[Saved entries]

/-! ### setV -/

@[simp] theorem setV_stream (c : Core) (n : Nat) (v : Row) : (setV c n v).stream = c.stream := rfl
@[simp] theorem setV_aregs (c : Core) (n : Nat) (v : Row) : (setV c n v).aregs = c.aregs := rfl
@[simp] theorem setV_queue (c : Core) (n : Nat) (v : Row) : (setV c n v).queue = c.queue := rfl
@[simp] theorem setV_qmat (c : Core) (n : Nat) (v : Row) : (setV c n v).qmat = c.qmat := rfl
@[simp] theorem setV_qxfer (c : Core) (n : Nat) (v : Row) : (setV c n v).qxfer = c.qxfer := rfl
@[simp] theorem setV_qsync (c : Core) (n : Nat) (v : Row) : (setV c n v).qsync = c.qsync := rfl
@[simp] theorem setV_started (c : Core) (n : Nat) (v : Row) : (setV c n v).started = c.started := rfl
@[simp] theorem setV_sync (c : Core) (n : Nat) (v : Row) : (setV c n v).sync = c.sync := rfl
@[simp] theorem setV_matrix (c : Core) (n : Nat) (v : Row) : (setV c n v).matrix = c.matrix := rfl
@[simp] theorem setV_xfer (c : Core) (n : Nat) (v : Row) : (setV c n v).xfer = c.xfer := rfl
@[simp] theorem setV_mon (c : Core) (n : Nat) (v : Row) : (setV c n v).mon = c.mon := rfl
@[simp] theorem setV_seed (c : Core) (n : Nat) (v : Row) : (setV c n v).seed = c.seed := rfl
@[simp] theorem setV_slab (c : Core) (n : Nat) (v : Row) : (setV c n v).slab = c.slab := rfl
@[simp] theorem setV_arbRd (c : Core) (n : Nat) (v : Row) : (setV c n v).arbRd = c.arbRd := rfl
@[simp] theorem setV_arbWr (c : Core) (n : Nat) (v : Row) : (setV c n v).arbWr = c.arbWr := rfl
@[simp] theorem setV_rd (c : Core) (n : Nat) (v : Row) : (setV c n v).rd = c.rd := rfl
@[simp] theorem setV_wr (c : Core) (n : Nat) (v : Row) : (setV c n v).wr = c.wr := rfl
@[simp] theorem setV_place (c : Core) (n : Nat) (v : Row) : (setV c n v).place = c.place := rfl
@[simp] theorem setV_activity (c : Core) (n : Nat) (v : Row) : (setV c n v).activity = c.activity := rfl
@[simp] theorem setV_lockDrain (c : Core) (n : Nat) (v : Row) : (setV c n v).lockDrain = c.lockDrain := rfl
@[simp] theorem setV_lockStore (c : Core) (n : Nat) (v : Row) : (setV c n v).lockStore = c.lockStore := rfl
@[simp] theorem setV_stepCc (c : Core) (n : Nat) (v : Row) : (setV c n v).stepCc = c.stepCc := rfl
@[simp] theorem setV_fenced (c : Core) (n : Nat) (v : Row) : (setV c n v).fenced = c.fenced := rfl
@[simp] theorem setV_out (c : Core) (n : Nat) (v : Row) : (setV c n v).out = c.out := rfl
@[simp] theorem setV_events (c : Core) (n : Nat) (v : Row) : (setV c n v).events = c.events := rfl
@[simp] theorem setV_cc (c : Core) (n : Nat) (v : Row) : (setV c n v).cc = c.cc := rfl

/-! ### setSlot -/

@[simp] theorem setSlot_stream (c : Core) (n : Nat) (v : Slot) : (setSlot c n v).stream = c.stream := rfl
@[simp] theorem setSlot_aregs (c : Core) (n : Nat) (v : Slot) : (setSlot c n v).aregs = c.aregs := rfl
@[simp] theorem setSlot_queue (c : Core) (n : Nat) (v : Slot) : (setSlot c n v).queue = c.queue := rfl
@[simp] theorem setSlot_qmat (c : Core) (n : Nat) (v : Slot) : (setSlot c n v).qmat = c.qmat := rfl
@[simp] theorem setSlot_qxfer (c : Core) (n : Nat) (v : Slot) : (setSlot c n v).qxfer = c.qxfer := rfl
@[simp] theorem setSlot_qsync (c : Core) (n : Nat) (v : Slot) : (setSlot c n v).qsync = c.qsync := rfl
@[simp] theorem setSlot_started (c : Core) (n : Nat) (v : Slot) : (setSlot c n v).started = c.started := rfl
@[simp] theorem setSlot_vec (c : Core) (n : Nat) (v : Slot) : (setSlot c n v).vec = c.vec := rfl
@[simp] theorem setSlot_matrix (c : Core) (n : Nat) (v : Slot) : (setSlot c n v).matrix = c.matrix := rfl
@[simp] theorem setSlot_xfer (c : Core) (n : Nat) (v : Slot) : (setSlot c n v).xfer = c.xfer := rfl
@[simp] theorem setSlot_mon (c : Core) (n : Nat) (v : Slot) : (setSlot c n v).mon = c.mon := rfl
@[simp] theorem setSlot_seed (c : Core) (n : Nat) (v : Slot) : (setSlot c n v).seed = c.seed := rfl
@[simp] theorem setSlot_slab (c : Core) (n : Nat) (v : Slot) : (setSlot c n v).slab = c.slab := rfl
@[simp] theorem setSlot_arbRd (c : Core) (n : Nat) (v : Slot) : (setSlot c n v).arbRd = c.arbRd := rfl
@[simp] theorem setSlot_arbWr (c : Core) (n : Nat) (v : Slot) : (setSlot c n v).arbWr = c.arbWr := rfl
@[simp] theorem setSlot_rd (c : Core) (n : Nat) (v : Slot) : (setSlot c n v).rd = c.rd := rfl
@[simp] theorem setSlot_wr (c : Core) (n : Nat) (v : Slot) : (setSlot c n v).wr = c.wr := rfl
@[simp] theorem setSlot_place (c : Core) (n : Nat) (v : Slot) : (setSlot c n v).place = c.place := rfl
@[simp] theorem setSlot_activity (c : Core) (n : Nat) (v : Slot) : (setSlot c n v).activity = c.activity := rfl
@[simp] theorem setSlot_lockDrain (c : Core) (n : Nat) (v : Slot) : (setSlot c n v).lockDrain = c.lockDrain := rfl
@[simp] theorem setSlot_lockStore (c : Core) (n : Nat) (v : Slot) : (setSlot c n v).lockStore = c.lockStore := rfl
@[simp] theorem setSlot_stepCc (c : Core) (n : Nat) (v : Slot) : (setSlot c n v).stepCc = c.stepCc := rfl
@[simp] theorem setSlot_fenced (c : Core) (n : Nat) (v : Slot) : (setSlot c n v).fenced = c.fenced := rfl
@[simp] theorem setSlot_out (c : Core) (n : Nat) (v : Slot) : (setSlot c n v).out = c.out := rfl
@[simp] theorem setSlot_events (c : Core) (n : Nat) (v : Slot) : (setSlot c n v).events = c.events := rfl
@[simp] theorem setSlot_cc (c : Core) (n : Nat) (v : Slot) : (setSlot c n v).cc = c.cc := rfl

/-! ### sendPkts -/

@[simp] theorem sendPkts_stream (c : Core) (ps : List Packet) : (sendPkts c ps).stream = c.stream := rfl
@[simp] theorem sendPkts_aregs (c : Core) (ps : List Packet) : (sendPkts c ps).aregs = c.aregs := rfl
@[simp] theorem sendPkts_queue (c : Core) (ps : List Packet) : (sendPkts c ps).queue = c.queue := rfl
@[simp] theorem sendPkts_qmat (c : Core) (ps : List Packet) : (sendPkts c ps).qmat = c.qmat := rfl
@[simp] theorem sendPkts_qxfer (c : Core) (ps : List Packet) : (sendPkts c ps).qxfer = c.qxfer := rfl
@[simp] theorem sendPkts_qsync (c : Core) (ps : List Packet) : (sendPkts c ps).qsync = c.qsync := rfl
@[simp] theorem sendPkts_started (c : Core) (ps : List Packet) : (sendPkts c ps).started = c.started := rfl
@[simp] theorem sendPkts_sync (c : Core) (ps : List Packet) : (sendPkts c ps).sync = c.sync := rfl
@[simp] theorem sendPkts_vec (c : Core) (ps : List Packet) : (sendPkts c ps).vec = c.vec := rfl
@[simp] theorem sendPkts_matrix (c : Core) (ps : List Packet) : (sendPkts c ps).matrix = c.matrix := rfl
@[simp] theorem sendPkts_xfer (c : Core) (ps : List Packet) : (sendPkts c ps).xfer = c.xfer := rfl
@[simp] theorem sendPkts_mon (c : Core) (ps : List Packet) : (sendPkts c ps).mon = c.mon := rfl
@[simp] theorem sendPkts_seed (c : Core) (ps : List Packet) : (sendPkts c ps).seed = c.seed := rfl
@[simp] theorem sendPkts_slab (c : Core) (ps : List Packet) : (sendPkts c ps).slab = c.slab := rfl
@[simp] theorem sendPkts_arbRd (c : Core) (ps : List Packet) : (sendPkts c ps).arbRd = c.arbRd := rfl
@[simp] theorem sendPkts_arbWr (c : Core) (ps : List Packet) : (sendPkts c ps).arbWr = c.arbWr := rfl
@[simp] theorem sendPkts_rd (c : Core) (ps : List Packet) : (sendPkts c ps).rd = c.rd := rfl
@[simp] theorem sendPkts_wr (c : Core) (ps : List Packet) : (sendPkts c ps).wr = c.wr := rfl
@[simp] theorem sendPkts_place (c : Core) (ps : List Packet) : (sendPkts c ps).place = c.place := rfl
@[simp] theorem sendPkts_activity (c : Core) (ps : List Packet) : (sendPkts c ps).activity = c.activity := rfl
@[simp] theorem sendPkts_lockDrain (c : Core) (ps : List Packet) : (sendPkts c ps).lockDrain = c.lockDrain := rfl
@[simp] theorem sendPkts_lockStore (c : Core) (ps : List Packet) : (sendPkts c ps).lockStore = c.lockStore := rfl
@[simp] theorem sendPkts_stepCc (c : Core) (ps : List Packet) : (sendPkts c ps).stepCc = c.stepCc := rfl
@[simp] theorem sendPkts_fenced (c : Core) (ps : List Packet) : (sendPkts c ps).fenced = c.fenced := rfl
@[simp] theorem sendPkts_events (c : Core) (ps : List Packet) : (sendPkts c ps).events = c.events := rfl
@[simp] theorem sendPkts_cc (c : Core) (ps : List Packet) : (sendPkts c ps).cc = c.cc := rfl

==

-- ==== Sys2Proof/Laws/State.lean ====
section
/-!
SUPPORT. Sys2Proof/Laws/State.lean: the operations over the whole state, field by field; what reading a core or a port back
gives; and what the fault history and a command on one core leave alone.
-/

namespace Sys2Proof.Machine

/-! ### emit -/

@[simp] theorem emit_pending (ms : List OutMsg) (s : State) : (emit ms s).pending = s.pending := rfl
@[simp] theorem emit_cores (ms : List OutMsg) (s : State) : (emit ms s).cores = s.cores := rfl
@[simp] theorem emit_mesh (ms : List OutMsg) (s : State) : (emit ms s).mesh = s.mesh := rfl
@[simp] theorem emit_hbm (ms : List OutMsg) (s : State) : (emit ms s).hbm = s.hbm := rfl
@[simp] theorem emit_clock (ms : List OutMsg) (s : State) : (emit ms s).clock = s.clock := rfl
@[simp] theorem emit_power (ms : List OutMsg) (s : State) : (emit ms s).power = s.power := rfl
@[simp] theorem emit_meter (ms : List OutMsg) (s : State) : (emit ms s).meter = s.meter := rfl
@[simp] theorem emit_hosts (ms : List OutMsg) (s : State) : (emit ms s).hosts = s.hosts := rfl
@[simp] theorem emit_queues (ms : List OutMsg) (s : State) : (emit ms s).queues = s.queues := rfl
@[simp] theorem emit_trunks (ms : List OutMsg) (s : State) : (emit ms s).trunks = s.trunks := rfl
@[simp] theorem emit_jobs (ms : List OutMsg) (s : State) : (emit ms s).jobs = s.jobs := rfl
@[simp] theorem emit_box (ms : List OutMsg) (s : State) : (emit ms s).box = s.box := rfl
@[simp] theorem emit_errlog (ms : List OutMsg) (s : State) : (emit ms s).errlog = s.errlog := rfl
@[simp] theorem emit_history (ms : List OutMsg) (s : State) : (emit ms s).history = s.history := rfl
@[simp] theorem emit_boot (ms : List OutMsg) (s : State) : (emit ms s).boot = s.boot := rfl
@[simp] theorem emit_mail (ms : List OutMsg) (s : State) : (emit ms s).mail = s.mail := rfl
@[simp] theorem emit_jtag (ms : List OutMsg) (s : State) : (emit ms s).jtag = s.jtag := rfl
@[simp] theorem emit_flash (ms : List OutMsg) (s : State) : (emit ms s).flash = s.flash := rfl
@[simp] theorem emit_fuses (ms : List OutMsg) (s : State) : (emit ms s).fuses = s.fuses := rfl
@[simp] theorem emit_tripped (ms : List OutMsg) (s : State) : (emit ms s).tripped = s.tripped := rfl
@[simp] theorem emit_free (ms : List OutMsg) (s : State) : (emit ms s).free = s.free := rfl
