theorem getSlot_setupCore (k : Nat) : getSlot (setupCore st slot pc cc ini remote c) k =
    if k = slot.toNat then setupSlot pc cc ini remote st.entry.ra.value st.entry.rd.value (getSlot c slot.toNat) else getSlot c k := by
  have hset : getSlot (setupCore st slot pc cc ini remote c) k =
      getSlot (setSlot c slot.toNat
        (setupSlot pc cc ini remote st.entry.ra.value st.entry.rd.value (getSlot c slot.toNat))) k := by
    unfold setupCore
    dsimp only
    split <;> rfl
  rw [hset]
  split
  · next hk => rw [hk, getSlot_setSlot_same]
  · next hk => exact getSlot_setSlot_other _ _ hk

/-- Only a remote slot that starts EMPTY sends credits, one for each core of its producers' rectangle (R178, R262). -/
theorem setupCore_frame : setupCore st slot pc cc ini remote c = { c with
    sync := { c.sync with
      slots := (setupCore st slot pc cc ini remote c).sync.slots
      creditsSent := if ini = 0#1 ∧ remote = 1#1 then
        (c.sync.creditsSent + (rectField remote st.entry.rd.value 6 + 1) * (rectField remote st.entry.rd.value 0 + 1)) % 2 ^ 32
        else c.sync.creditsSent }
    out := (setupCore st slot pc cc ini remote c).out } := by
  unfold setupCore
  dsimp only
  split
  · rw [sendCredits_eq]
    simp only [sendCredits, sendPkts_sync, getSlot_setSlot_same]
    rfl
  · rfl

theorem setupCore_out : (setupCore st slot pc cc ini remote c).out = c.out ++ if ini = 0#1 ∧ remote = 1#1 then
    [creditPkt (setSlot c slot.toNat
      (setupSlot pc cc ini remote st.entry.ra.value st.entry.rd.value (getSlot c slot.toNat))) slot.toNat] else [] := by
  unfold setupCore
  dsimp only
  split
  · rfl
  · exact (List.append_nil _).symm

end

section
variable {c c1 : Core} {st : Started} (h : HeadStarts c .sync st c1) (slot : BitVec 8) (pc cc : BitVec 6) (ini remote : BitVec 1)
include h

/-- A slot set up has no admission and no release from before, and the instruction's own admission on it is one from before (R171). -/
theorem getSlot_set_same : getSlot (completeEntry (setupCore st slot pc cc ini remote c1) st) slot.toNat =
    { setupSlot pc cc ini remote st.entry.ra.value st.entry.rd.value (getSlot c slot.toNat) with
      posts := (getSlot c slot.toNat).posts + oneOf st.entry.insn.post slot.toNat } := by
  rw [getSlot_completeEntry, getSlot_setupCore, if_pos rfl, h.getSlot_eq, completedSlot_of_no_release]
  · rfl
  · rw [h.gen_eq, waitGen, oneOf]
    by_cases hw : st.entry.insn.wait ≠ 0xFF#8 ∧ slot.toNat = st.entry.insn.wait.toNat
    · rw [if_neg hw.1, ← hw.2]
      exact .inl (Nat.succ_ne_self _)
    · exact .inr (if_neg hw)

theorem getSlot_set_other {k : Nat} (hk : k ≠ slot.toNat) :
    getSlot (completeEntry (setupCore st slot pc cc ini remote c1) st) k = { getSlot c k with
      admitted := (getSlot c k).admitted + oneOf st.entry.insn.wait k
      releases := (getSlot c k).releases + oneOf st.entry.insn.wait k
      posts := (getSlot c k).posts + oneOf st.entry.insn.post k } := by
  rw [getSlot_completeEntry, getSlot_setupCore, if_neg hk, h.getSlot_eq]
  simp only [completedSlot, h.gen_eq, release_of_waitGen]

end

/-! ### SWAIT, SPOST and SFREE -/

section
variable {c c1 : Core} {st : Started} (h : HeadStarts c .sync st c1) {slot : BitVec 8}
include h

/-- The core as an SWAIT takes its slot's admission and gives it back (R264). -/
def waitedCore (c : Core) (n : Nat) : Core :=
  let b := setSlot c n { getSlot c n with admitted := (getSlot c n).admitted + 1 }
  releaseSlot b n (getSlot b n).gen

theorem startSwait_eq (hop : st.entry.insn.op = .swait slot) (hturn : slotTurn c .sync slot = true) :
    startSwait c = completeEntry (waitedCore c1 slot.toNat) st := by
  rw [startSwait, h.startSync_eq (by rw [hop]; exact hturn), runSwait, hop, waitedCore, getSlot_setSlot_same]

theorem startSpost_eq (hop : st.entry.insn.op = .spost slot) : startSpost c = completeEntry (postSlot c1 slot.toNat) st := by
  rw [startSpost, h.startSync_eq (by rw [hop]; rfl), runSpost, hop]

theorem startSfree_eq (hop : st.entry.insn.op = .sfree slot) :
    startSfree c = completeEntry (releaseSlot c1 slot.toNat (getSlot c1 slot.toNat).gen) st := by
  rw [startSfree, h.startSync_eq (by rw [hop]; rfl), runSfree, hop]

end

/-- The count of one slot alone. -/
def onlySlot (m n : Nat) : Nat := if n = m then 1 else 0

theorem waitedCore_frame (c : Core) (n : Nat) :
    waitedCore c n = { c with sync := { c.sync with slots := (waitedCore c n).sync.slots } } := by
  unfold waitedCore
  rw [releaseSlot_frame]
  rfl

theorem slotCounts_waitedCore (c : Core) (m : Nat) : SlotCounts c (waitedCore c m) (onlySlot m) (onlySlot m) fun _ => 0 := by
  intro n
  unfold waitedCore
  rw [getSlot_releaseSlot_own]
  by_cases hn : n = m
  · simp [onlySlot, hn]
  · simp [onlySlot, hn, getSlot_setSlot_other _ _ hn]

▶ _PROMPT_
Print the lines above from the one with "rw [hk, getSlot_setSlot_same]" through the one with "k ≠ slot.toNat)", both included, exactly as written and nothing more.

▶ _ANSWER_
  · next hk => rw [hk, getSlot_setSlot_same]
  · next hk => exact getSlot_setSlot_other _ _ hk

/-- Only a remote slot that starts EMPTY sends credits, one for each core of its producers' rectangle (R178, R262). -/
theorem setupCore_frame : setupCore st slot pc cc ini remote c = { c with
    sync := { c.sync with
      slots := (setupCore st slot pc cc ini remote c).sync.slots
      creditsSent := if ini = 0#1 ∧ remote = 1#1 then
        (c.sync.creditsSent + (rectField remote st.entry.rd.value 6 + 1) * (rectField remote st.entry.rd.value 0 + 1)) % 2 ^ 32
        else c.sync.creditsSent }
    out := (setupCore st slot pc cc ini remote c).out } := by
  unfold setupCore
  dsimp only
  split
  · rw [sendCredits_eq]
    simp only [sendCredits, sendPkts_sync, getSlot_setSlot_same]
    rfl
  · rfl

theorem setupCore_out : (setupCore st slot pc cc ini remote c).out = c.out ++ if ini = 0#1 ∧ remote = 1#1 then
    [creditPkt (setSlot c slot.toNat
      (setupSlot pc cc ini remote st.entry.ra.value st.entry.rd.value (getSlot c slot.toNat))) slot.toNat] else [] := by
  unfold setupCore
  dsimp only
  split
  · rfl
  · exact (List.append_nil _).symm

end

section
variable {c c1 : Core} {st : Started} (h : HeadStarts c .sync st c1) (slot : BitVec 8) (pc cc : BitVec 6) (ini remote : BitVec 1)
include h

/-- A slot set up has no admission and no release from before, and the instruction's own admission on it is one from before (R171). -/
theorem getSlot_set_same : getSlot (completeEntry (setupCore st slot pc cc ini remote c1) st) slot.toNat =
    { setupSlot pc cc ini remote st.entry.ra.value st.entry.rd.value (getSlot c slot.toNat) with
      posts := (getSlot c slot.toNat).posts + oneOf st.entry.insn.post slot.toNat } := by
  rw [getSlot_completeEntry, getSlot_setupCore, if_pos rfl, h.getSlot_eq, completedSlot_of_no_release]
  · rfl
  · rw [h.gen_eq, waitGen, oneOf]
    by_cases hw : st.entry.insn.wait ≠ 0xFF#8 ∧ slot.toNat = st.entry.insn.wait.toNat
    · rw [if_neg hw.1, ← hw.2]
      exact .inl (Nat.succ_ne_self _)
    · exact .inr (if_neg hw)

theorem getSlot_set_other {k : Nat} (hk : k ≠ slot.toNat) :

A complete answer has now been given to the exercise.